◆ EXERCISE ◆
After finding the line with "-- ==== Sys2Proof/Machine/Run.lean" in the entries below, retype exactly each line from there through the line with "supInfo : Nat := 0", including that final line.

Collected data entries:

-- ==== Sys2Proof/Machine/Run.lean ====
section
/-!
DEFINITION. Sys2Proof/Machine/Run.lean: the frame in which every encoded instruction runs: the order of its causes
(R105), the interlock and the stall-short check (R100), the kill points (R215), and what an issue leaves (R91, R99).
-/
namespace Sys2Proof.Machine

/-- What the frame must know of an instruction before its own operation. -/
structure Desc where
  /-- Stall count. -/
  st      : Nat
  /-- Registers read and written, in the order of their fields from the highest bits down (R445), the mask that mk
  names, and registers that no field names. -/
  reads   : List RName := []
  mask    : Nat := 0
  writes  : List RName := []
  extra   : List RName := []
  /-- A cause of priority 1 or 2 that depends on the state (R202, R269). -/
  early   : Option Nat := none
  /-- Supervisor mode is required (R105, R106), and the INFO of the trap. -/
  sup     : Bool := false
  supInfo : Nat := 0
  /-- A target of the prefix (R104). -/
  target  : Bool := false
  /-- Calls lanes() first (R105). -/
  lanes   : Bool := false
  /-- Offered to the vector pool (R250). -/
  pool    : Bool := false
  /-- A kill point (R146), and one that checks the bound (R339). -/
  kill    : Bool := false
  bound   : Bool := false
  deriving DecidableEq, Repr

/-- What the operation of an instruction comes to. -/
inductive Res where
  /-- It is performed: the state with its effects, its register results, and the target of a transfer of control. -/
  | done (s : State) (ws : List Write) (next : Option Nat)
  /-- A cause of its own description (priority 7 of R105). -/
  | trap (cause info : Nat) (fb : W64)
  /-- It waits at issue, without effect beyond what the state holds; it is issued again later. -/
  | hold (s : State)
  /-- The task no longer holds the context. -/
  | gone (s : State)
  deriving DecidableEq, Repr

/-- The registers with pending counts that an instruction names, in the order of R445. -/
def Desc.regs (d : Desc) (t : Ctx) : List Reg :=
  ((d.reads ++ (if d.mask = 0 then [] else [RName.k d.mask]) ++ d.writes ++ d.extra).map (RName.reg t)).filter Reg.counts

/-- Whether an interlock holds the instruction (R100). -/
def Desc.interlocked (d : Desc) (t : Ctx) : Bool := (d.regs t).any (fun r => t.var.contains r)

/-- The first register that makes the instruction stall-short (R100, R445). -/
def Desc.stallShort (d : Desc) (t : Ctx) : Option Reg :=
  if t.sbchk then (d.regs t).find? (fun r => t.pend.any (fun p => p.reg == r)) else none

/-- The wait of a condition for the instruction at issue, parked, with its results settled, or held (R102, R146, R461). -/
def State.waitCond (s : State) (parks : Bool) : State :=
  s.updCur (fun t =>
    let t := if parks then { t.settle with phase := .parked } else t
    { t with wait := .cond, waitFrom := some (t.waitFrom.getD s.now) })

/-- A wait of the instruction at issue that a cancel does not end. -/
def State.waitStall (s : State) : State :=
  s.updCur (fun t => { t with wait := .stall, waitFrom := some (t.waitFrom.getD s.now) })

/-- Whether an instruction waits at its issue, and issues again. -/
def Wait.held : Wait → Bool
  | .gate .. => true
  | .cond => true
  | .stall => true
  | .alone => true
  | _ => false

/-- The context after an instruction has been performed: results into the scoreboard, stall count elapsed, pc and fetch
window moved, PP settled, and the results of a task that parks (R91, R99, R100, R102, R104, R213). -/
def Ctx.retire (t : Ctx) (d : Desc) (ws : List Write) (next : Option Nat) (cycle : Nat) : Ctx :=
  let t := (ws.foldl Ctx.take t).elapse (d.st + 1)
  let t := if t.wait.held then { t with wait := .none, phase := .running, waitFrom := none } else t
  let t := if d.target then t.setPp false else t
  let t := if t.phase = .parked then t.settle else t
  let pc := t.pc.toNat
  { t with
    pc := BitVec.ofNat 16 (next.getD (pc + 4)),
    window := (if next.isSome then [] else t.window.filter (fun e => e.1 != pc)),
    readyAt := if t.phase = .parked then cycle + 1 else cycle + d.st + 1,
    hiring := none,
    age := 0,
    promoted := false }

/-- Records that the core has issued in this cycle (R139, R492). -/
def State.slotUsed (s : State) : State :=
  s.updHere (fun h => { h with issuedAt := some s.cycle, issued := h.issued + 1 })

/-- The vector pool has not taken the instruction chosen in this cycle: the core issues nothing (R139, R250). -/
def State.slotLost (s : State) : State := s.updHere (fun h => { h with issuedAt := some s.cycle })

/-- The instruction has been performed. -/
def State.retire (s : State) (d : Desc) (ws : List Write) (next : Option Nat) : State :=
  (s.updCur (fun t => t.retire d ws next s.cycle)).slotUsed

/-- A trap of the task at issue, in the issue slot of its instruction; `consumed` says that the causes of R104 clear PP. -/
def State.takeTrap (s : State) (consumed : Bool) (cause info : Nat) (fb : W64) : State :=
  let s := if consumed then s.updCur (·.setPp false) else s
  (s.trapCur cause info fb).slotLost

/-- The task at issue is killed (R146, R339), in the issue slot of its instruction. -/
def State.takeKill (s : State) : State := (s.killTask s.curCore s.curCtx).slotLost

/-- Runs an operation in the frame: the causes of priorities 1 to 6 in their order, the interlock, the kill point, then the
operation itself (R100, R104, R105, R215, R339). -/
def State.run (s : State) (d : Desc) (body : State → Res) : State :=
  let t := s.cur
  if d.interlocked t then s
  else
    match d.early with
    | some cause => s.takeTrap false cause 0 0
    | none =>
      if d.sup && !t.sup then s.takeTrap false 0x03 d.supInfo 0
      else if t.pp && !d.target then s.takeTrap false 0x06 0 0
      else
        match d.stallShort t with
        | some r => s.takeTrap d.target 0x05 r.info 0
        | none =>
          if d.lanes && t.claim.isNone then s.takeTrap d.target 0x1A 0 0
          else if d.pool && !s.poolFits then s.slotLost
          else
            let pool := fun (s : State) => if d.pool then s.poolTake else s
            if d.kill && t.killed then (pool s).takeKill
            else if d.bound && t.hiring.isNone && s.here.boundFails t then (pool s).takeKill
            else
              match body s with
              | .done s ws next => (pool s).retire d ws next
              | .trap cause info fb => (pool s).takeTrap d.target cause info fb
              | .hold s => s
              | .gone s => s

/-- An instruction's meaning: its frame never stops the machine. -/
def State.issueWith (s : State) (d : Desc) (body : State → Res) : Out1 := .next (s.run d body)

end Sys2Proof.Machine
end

--

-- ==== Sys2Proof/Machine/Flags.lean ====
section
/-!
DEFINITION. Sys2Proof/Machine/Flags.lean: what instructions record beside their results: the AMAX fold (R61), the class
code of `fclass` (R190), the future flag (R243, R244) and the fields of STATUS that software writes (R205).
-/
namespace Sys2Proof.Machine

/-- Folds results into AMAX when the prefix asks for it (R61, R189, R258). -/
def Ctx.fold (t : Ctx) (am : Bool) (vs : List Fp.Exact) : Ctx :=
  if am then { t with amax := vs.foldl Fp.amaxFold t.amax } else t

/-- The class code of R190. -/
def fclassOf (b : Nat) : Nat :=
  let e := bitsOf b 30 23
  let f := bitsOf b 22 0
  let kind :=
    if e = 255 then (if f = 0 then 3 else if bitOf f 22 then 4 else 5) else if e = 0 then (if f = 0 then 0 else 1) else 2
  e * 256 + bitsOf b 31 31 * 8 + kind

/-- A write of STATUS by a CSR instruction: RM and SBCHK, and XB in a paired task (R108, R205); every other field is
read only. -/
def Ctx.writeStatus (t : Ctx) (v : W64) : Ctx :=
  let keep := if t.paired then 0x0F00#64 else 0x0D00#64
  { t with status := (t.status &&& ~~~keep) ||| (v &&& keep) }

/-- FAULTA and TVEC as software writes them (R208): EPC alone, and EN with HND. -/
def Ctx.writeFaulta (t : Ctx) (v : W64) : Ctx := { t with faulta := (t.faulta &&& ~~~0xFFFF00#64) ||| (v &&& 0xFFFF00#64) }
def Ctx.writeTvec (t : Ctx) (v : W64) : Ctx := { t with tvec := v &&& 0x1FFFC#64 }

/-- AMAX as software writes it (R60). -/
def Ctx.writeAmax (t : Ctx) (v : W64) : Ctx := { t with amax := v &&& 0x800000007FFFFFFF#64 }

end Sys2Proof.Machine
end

==

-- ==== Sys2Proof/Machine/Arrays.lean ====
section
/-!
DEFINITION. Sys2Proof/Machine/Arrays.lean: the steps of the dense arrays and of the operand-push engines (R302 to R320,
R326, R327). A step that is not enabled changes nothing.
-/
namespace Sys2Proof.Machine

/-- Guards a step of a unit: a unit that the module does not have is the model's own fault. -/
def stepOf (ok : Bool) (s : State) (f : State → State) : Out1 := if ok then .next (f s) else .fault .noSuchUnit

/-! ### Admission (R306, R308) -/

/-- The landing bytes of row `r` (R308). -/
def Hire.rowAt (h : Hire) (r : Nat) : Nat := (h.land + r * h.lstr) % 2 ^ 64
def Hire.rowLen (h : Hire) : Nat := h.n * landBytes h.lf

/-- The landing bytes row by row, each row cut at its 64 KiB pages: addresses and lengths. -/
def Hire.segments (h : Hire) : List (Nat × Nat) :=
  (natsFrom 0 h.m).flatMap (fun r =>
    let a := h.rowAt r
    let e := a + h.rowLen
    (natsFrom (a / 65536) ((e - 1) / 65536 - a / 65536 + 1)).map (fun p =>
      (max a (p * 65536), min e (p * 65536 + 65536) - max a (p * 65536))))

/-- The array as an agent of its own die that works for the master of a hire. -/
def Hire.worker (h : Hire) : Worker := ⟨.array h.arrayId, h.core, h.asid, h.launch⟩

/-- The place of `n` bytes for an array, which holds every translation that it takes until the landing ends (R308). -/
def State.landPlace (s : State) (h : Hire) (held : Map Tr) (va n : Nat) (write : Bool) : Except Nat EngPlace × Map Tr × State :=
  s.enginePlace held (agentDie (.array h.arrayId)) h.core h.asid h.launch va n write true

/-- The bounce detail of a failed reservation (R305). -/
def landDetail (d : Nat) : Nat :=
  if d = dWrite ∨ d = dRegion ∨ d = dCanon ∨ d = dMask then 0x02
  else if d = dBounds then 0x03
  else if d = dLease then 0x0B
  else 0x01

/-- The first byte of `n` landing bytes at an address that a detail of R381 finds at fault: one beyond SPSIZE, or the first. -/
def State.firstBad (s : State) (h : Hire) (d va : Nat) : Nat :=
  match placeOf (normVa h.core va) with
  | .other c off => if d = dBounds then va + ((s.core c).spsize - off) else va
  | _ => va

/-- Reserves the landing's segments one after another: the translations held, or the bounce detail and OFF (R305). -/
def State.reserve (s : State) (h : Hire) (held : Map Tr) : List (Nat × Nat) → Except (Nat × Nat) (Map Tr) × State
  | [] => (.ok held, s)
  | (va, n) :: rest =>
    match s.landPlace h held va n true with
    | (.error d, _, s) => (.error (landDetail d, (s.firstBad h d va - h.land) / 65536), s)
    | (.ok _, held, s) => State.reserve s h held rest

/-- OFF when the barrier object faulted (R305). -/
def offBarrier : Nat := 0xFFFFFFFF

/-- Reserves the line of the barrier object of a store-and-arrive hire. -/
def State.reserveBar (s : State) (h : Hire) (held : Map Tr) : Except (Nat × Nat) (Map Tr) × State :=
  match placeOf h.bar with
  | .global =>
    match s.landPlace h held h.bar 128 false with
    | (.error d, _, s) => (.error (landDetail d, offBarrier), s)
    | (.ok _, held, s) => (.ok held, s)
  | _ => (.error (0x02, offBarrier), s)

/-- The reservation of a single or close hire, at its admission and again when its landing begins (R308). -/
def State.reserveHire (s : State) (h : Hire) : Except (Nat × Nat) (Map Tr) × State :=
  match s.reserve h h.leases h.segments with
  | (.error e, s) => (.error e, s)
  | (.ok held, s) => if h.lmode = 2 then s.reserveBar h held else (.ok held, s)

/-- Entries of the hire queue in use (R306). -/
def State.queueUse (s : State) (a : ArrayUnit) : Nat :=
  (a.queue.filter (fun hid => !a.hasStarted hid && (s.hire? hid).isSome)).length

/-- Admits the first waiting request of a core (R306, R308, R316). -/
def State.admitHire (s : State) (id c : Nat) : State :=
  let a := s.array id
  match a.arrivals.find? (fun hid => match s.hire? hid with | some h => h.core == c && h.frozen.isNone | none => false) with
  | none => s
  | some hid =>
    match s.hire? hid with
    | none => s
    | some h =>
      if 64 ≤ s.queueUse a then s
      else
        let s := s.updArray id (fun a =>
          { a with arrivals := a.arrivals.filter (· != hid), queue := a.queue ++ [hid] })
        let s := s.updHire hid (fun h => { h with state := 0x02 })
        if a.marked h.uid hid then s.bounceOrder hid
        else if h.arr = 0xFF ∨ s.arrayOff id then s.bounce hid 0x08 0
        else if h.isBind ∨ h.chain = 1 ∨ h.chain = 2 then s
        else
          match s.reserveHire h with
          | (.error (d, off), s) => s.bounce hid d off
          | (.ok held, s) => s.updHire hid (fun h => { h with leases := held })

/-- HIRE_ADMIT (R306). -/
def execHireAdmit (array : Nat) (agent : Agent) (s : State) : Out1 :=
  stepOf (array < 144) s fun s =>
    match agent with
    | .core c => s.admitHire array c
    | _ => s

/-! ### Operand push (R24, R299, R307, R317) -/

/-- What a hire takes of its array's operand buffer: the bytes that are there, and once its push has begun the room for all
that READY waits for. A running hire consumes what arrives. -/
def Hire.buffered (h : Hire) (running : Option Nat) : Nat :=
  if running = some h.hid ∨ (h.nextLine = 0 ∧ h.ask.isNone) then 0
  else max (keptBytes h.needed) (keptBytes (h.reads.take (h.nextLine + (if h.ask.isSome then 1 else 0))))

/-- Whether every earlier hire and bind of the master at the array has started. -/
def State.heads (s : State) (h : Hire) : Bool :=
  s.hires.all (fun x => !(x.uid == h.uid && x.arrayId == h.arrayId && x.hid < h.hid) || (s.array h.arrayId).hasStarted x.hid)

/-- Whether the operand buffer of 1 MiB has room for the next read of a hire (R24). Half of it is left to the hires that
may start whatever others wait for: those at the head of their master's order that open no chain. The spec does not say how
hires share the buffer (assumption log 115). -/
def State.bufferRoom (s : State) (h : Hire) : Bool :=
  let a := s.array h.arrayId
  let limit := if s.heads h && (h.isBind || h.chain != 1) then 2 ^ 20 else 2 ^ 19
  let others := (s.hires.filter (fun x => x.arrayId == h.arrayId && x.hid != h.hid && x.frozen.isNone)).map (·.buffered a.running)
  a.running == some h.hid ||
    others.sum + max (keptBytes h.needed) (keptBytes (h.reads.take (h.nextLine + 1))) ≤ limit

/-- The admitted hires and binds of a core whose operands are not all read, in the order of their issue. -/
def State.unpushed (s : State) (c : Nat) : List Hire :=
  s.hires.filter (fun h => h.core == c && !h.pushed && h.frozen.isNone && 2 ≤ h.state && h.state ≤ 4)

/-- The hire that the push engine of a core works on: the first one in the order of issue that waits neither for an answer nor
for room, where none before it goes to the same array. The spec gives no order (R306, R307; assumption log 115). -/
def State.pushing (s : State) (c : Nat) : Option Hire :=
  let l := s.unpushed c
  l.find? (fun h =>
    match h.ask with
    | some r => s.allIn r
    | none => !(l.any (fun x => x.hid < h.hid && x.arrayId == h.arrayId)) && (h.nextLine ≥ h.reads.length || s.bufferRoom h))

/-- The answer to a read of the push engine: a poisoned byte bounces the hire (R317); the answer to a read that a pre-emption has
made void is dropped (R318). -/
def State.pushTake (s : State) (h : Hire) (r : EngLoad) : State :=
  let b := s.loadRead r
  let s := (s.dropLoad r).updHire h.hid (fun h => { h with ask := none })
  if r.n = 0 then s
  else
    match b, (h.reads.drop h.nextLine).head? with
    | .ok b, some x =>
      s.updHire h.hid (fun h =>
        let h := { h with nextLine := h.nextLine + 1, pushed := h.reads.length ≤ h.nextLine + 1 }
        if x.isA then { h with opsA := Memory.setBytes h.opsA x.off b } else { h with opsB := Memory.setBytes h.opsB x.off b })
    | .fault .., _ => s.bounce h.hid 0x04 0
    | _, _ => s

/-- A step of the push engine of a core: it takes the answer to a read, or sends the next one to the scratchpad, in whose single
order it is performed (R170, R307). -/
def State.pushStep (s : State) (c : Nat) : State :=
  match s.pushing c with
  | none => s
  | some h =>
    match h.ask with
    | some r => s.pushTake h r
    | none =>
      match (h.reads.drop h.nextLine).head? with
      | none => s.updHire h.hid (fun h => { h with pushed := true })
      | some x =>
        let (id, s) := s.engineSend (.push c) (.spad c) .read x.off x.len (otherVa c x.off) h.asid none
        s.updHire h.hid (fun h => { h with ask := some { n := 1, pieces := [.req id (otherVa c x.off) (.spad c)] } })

◆ RESPONSE TO THIS EXERCISE ◆
-- ==== Sys2Proof/Machine/Run.lean ====
section
/-!
DEFINITION. Sys2Proof/Machine/Run.lean: the frame in which every encoded instruction runs: the order of its causes
(R105), the interlock and the stall-short check (R100), the kill points (R215), and what an issue leaves (R91, R99).
-/
namespace Sys2Proof.Machine

/-- What the frame must know of an instruction before its own operation. -/
structure Desc where
  /-- Stall count. -/
  st      : Nat
  /-- Registers read and written, in the order of their fields from the highest bits down (R445), the mask that mk
  names, and registers that no field names. -/
  reads   : List RName := []
  mask    : Nat := 0
  writes  : List RName := []
  extra   : List RName := []
  /-- A cause of priority 1 or 2 that depends on the state (R202, R269). -/
  early   : Option Nat := none
  /-- Supervisor mode is required (R105, R106), and the INFO of the trap. -/
  sup     : Bool := false
  supInfo : Nat := 0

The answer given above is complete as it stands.